BEGIN ENTRIES SHOWN

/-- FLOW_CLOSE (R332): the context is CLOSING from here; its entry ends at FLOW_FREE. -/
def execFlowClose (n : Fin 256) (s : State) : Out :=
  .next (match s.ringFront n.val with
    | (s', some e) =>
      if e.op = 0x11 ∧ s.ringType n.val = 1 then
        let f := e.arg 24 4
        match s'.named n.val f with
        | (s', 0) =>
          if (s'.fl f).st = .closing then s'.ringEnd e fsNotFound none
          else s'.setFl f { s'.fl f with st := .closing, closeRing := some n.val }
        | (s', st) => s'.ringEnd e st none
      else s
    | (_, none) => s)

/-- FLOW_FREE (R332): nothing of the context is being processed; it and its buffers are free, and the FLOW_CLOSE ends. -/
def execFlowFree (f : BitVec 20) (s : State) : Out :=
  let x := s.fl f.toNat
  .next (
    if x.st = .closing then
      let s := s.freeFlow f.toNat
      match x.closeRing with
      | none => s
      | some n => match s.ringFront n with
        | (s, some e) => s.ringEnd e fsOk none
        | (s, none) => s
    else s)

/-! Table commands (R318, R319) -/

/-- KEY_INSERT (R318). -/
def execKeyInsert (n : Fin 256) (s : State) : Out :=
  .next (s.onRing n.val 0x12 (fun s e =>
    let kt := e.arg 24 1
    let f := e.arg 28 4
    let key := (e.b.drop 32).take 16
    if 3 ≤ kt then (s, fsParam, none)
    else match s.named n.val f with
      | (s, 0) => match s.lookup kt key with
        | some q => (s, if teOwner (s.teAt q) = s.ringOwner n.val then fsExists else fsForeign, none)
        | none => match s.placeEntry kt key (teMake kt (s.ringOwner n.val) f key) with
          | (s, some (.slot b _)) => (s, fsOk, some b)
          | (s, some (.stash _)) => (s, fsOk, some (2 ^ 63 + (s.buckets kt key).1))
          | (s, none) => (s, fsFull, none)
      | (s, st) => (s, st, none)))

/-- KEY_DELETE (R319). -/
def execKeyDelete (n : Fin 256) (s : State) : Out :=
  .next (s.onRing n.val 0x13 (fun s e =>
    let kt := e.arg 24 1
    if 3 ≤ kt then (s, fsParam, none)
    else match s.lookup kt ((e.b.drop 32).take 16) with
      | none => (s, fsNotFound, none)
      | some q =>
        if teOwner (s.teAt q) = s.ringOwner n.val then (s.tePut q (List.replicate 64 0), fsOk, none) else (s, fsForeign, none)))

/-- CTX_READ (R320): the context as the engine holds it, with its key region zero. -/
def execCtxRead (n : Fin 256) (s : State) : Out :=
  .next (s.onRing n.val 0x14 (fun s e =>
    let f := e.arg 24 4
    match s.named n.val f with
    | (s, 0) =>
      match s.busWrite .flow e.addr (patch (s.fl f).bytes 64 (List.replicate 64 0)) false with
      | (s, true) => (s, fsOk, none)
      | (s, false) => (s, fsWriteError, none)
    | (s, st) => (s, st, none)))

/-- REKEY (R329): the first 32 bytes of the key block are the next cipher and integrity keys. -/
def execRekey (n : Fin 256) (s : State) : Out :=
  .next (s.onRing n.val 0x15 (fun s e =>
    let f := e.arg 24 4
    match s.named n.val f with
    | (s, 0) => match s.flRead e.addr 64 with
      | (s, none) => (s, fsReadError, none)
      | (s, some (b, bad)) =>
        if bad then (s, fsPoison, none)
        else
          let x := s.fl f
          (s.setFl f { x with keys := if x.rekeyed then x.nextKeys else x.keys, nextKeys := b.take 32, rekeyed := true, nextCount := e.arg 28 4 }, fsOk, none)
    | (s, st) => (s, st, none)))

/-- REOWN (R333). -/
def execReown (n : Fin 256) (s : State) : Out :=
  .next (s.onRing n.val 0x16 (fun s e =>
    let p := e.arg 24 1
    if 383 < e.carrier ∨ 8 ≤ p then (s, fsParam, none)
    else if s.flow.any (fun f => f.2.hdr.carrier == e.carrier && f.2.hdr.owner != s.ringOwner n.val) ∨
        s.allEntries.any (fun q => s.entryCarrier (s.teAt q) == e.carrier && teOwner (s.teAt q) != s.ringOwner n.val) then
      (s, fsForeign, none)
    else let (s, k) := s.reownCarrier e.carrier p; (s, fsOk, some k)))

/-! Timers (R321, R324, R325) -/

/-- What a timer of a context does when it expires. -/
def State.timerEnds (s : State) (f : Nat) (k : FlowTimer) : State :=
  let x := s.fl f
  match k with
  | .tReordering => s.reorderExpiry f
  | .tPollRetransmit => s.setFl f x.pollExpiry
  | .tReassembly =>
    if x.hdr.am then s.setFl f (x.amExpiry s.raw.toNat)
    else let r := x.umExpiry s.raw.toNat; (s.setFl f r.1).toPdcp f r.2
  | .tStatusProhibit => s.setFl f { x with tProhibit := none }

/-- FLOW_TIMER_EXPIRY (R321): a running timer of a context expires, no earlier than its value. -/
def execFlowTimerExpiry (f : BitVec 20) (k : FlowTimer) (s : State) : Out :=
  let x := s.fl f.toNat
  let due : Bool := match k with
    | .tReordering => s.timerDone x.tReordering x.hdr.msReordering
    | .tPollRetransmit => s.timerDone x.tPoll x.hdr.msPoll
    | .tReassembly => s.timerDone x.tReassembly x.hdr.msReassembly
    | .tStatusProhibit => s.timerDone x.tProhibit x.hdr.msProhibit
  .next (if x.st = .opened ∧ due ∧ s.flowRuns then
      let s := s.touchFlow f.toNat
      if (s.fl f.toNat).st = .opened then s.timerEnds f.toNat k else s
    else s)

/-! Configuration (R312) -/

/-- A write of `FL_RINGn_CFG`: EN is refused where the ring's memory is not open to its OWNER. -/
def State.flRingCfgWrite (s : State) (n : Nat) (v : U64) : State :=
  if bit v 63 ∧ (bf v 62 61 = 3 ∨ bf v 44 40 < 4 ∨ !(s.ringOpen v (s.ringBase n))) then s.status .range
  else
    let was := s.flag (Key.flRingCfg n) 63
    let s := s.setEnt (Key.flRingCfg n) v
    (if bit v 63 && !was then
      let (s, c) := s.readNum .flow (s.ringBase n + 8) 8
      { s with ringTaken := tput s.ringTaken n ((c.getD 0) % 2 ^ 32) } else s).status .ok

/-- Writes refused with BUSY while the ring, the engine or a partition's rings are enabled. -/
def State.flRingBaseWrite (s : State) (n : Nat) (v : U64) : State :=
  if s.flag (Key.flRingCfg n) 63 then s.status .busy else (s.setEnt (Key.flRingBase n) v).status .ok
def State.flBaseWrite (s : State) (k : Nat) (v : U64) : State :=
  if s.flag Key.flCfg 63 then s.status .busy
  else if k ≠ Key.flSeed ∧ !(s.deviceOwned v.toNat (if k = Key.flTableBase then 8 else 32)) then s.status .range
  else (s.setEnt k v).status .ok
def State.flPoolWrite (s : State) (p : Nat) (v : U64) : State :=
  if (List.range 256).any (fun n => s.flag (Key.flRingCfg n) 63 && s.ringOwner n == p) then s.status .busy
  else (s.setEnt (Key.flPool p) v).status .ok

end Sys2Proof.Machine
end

END ENTRIES SHOWN
BEGIN ENTRIES SHOWN

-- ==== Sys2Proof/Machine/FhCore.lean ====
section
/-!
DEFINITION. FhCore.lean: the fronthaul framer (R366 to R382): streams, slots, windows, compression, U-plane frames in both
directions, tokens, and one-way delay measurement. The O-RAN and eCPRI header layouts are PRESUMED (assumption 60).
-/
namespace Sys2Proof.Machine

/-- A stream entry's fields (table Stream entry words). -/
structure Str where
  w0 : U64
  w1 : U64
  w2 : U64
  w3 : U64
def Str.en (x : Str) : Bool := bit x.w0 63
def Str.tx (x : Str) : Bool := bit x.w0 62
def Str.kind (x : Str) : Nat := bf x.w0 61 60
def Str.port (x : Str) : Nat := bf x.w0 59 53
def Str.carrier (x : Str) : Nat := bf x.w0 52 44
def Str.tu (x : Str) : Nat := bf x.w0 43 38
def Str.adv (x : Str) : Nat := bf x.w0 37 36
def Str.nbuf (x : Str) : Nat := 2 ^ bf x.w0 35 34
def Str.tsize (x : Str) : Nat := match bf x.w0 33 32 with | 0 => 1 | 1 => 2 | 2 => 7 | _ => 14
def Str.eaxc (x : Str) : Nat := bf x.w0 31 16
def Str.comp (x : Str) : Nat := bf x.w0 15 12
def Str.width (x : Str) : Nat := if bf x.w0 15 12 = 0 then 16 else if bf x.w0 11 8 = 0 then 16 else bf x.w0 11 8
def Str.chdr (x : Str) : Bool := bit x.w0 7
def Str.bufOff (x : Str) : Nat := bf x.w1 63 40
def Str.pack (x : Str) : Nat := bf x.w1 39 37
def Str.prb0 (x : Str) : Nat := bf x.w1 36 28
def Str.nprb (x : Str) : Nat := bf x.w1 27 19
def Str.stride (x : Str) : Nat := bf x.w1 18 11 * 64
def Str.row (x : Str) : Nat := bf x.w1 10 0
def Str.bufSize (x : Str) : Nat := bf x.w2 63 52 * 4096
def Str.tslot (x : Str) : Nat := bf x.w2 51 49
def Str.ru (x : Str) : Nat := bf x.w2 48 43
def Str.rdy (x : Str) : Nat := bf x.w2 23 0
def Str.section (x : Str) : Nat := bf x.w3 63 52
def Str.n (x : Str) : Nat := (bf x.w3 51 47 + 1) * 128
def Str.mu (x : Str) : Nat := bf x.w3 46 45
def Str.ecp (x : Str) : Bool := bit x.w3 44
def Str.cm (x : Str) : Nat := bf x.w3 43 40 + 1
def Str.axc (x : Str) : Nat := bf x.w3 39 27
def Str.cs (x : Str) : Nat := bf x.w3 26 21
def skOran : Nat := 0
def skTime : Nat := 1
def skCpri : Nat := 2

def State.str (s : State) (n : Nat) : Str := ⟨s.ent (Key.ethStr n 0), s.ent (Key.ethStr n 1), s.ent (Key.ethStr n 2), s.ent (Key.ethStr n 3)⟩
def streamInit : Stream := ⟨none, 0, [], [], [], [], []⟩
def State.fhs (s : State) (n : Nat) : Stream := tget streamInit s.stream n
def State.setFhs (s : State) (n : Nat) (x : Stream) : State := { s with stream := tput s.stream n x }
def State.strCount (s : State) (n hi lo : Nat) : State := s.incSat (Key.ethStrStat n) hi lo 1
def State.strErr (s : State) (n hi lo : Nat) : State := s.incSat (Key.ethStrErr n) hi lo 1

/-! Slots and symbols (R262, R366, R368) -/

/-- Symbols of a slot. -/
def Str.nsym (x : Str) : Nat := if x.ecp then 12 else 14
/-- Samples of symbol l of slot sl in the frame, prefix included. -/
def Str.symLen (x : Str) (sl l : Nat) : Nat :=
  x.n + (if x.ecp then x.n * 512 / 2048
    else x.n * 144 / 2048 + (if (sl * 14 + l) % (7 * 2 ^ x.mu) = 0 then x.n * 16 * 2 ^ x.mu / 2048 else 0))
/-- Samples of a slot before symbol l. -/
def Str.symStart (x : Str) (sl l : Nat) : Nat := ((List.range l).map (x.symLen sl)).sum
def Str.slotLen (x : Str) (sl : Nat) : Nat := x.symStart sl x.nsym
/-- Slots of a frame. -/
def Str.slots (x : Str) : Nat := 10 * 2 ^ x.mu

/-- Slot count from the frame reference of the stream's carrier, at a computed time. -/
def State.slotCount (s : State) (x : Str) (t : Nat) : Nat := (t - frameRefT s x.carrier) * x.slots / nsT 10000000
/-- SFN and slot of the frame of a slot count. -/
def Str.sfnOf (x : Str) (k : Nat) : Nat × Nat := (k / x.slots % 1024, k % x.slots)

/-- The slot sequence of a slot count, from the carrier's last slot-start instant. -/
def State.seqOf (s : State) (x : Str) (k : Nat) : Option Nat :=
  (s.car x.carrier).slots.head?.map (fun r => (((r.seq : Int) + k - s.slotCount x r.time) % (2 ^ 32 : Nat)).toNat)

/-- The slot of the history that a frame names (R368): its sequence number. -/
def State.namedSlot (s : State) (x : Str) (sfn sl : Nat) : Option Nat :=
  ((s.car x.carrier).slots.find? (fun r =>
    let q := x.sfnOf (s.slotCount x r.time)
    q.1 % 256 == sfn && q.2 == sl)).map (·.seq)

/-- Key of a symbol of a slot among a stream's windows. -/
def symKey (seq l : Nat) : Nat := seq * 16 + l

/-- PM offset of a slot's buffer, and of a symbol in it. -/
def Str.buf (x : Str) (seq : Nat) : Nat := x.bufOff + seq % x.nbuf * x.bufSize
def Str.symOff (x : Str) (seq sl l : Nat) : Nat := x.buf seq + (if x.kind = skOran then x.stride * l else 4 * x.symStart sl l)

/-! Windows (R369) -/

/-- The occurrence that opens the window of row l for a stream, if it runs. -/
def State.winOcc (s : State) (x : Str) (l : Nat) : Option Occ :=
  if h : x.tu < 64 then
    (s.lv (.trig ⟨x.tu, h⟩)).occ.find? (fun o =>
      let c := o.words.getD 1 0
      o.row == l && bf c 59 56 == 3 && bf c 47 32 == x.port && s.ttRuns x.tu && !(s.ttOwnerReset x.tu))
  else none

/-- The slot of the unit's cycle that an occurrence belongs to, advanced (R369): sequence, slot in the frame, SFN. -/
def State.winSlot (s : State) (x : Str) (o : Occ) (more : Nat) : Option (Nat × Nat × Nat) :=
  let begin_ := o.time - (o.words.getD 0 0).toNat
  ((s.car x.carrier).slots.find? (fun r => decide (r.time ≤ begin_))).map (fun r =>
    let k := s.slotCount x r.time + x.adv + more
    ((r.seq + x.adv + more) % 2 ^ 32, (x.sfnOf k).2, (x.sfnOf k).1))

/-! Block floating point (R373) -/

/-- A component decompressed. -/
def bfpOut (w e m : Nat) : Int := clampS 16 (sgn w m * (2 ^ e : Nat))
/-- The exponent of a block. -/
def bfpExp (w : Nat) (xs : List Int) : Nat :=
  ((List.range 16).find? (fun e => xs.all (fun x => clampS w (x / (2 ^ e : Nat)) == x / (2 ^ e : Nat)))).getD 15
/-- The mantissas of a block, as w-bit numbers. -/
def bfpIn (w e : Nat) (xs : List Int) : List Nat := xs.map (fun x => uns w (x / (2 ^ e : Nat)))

END ENTRIES SHOWN

**EXERCISE PROMPT:**
Find every line in the records that uses the string "carrier", then copy it.

**ANSWER SPACE:**
    if 383 < e.carrier ∨ 8 ≤ p then (s, fsParam, none)
    else if s.flow.any (fun f => f.2.hdr.carrier == e.carrier && f.2.hdr.owner != s.ringOwner n.val) ∨
        s.allEntries.any (fun q => s.entryCarrier (s.teAt q) == e.carrier && teOwner (s.teAt q) != s.ringOwner n.val) then
    else let (s, k) := s.reownCarrier e.carrier p; (s, fsOk, some k)))
def Str.carrier (x : Str) : Nat := bf x.w0 52 44
/-- Slot count from the frame reference of the stream's carrier, at a computed time. -/
def State.slotCount (s : State) (x : Str) (t : Nat) : Nat := (t - frameRefT s x.carrier) * x.slots / nsT 10000000
/-- The slot sequence of a slot count, from the carrier's last slot-start instant. -/
  (s.car x.carrier).slots.head?.map (fun r => (((r.seq : Int) + k - s.slotCount x r.time) % (2 ^ 32 : Nat)).toNat)
  ((s.car x.carrier).slots.find? (fun r =>
  ((s.car x.carrier).slots.find? (fun r => decide (r.time ≤ begin_))).map (fun r =>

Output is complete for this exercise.